Bash Script: Full Caption Pipeline

#!/bin/bash
# animated_captions.sh - Full pipeline for animated captions
# Usage: ./animated_captions.sh input.mp4 [style]

INPUT="$1"
STYLE="${2:-pop}"  # Default to 'pop' style
OUTPUT="${INPUT%.mp4}_captioned.mp4"

echo "=== Animated Caption Pipeline ==="
echo "Input: $INPUT"
echo "Style: $STYLE"

# Step 1: Extract audio
echo "[1/4] Extracting audio..."
ffmpeg -y -i "$INPUT" -vn -acodec pcm_s16le -ar 16000 -ac 1 audio_temp.wav

# Step 2: Generate transcript with Whisper
echo "[2/4] Generating transcript with Whisper..."
# Using FFmpeg's built-in Whisper (FFmpeg 8.0+)
ffmpeg -y -i audio_temp.wav \
  -af "whisper=model=ggml-base.bin:language=auto:destination=transcript.json:format=json" \
  -f null -

# Step 3: Convert to animated ASS
echo "[3/4] Creating animated ASS subtitles ($STYLE style)..."
python3 json_to_ass.py transcript.json captions.ass "$STYLE"
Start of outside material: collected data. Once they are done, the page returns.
-- ==== Sys2Proof/Certificates/Slice0/Obligations.lean ====
section
/-! DEFINITION. The statements for the provers: what the numbered rules of the spec say that the machine
and its instructions do. `te = false` is the machine with tracing off (PC.te, 62_tracing.md R885). -/

open Sys2Proof Sys2Proof.Machine

/-- At reset PC is 001F2002H (supervisor, interrupted, priority 31, tracing off), IMSK, PIRSR, the
breakpoint registers and the timer modes are 0, no frame is cached, and every register of the memory
controller, the arbiter, the ATU, the messaging unit and both DMA channels whose rule prints a reset
value holds it, the queues and delayed transactions empty (DBAR in its bits 19:0). MBCR = F1H is
ruling D39 of the spec (log 59). The model's own choices here: the core waits for the initialization
of R1310 (log 5), with both caches off until then (log 83). The values the spec leaves undefined
(logs 4, 7, 8, 10) are not stated. (R62, R99, R853, R859, R945, R1034, R1049, R1171, R1190, R1240,
R540, R1310) -/
def Obligations.ResetValues : Prop :=
  let s := State.reset
  (s.pc = 0x001F2002 ∧ s.intc.imsk = 0 ∧ s.intc.pirsr = 0 ∧ s.dbg.ipb0 = 0 ∧ s.dbg.ipb1 = 0 ∧
    s.dbg.dab0 = 0 ∧ s.dbg.dab1 = 0 ∧ s.dbg.bpcon = 0 ∧ s.timer0.tmr = 0 ∧ s.timer1.tmr = 0 ∧ s.rc
    = [] ∧ s.run = .starting ∧ s.icEnabled = false ∧ s.dcEnabled = false) ∧
    (s.mc.mbcr = 0x000000F1 ∧ s.mc.mbbar0 = 0xFE000000 ∧ s.mc.mbbar1 = 0 ∧ s.mc.mbrws0 = 0x00070707
    ∧ s.mc.mbwws0 = 0x00070707 ∧ s.mc.mbrws1 = 0x00070707 ∧ s.mc.mbwws1 = 0x00070707 ∧ s.mc.dbcr =
    0 ∧ s.mc.dbar &&& 0x000FFFFF = 0 ∧ s.mc.drws = 0 ∧ s.mc.dwws = 0 ∧ s.mc.drir = 0x00000078 ∧
    s.mc.dper = 0 ∧ s.mc.bmer = 0 ∧ s.mc.mear = 0 ∧ s.mc.lpisr = 0) ∧
    (s.arb.lbacr = 0 ∧ s.arb.lbalcr = 0x00000FFF) ∧
    (s.atu.vid = 0x8086 ∧ s.atu.did = 0x6960 ∧ s.atu.cmd = 0 ∧ s.atu.sr = 0x0200 ∧ s.atu.ccr =
    0x058000 ∧ s.atu.clsr = 0 ∧ s.atu.lt = 0 ∧ s.atu.htr = 0 ∧ s.atu.bist = 0 ∧ s.atu.iabar =
    0x00000008 ∧ s.atu.svir = 0 ∧ s.atu.sir = 0 ∧ s.atu.erbar = 0 ∧ s.atu.ilr = 0xFF ∧ s.atu.ipr =
    0x01 ∧ s.atu.ialr = 0xFFFFF000 ∧ s.atu.iatvr = 0x00001000 ∧ s.atu.omwvr = 0 ∧ s.atu.oiowvr = 0
    ∧ s.atu.erlr = 0 ∧ s.atu.ertvr = 0 ∧ s.atu.cr = 0 ∧ s.atu.isr = 0 ∧ s.atu.occar = 0 ∧
    s.atu.outq = [] ∧ s.atu.inq = [] ∧ s.atu.rdq = .none ∧ s.atu.cfg = .none) ∧
    (s.mu.imr0 = 0 ∧ s.mu.imr1 = 0 ∧ s.mu.omr0 = 0 ∧ s.mu.omr1 = 0 ∧ s.mu.idr = 0 ∧ s.mu.iisr = 0 ∧
    s.mu.iimr = 0 ∧ s.mu.odr = 0 ∧ s.mu.oisr = 0 ∧ s.mu.oimr = 0) ∧
    (s.dma0.ccr = 0 ∧ s.dma0.csr = 0 ∧ s.dma0.dar = 0 ∧ s.dma0.ndar = 0 ∧ s.dma0.padr = 0 ∧
    s.dma0.ladr = 0 ∧ s.dma0.bcr = 0 ∧ s.dma0.dcr = 0 ∧ s.dma0.go = false ∧ s.dma0.queue = []) ∧
    (s.dma1.ccr = 0 ∧ s.dma1.csr = 0 ∧ s.dma1.dar = 0 ∧ s.dma1.ndar = 0 ∧ s.dma1.padr = 0 ∧
    s.dma1.ladr = 0 ∧ s.dma1.bcr = 0 ∧ s.dma1.dcr = 0 ∧ s.dma1.go = false ∧ s.dma1.queue = [])

/-- The state at reset satisfies the invariant: its memory in canonical form, only implemented bits
in IP, AC, PC and TC, at most seven frames cached (none is). The values of IP, AC and TC there are
the model's choice (log 4). (R53, R57, R62, R68, R540) -/
def Obligations.ResetIsLegal : Prop :=
  State.Legal State.reset

/-- From every state whose memory is in canonical form, whose IP, AC, PC and TC hold only
implemented bits, and which caches at most seven frames at 16-byte addresses, every step that ends
in a next state, whatever instruction, fault, interrupt or event it takes, ends in such a state.
That reserved bits of AC, PC and TC and the low bits of IP are not stored, and that frame addresses
are masked, are rulings D1, D22, D4 and D18 (logs 13, 32, 17, 30). (R53, R57, R62, R68, R540, R541,
R42) -/
def Obligations.StepKeepsLegal : Prop :=
  ∀ s t : State, s.Legal → step s = .next t → t.Legal

/-- For every instruction, with every operand at every value its encoding admits, the bytes of the
encoder decode to it and leave whatever follows; so two instructions never share an encoding. No bit
of an operand field is dropped. (R220, R223, R226, R229, R240, R241, R242, R243, R245, R250, R252,
R253) -/
def Obligations.DecodeEncodeAgree : Prop :=
  (∀ (i : Instr) (rest : List Byte), decode (encodeBytes i ++ rest) = .ok (i, rest)) ∧
    ∀ (i j : Instr) (rest rest' : List Byte),
      encodeBytes i ++ rest = encodeBytes j ++ rest' → i = j ∧ rest = rest'

/-- A few instruction words printed in the rules decode to the instruction beside them: ld, addo,
lda with a displacement word, b, bbc, calls, sysctl. (R284, R333, R300, R491, R505, R539, R655) -/
def Obligations.PrintedWordsDecode : Prop :=
  decodeTableWord 32 0x90991000 = some (.ld (.regInd 4) 19) ∧
    decodeTableWord 32 0x59BE4015 = some (.addo (.reg 21) (.reg 25) (.reg 23)) ∧
    decodeTableWord 64 0x123456788C803000 = some (.lda (.absDisp 0x12345678) 16) ∧
    decodeTableWord 32 0x08FFFFF8 = some (.b (-2)) ∧
    decodeTableWord 32 0x3051A020 = some (.bbc (.lit 10) (.reg 6) 8) ∧
    decodeTableWord 32 0x66000803 = some (.calls (.lit 3)) ∧
    decodeTableWord 32 0x65AD4495 = some (.sysctl (.reg 21) (.reg 21) (.reg 21))

/-- When it is the core's turn (the schedule empty or a core turn first, with no agent's access due
inside it), no interrupt is selected after the inputs are sampled, and the word at IP (with the next
word where it asks for one) decodes to an instruction, the step is that instruction run on the state
with the inputs sampled and the late timer ticks over; where the opcode is undefined, the step
raises OPERATION.INVALID_OPCODE in that state. The words are read from memory; no older word is left
for a fetch to see. That an undefined opcode is reported before any other fault of the instruction
is ruling D15 (log 28). (R706, R245, R263, R254, R735, R833, R834, R938, R1045) -/
def Obligations.StepRunsDecodedInstruction : Prop :=
  ∀ (s : State) (k : Nat) (w : Bool) (rest : List Turn),
    (s.schedule = [] ∧ rest = [] ∨ s.schedule = .core :: rest) → (∀ es l, rest ≠ .between es :: l) →
    let u := endLate (sampleInputs { s with schedule := rest })
    s.run = .ready → s.coreHeld = false → u.selectInterrupt = none → s.halted = false →
    region s.ip = .bus → s.target s.ip = .memory k w → (∀ e, e ∈ s.stale → e.1 ≠ k) →
    (∀ i, decode (Memory.readBytes s.mem k 4) = .ok (i, []) → step s = exec i u) ∧
    (decode (Memory.readBytes s.mem k 4) = .error .undefinedOpcode →
      step s = raise .invalidOpcode .none (s.ip + 4) u) ∧
    ∀ (i : Instr) (k' : Nat) (w' : Bool), region (s.ip + 4) = .bus →
      s.target (s.ip + 4) = .memory k' w' → (∀ e, e ∈ s.stale → e.1 ≠ k') →
      decode (Memory.readBytes s.mem k 4) = .error .truncated →
      decode (Memory.readBytes s.mem k 4 ++ Memory.readBytes s.mem k' 4) = .ok (i, []) →
      step s = exec i u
# Step 4: Burn subtitles into video
echo "[4/4] Burning captions into video..."
ffmpeg -y -i "$INPUT" \
  -vf "ass=captions.ass" \
  -c:v libx264 -preset fast -crf 23 \
  -c:a copy \
  "$OUTPUT"

# Cleanup
rm -f audio_temp.wav transcript.json

echo "=== Complete! ==="
echo "Output: $OUTPUT"

FFmpeg Caption Presets

Burn ASS Captions

# Standard ASS burn
ffmpeg -i input.mp4 \
  -vf "ass=captions.ass" \
  -c:v libx264 -preset fast -crf 23 \
  -c:a copy \
  output_captioned.mp4

# With custom fonts directory
ffmpeg -i input.mp4 \
  -vf "ass=captions.ass:fontsdir=/path/to/fonts" \
  -c:v libx264 -preset fast -crf 23 \
  -c:a copy \
  output_captioned.mp4

Real-Time Caption Overlay (Whisper + Drawtext)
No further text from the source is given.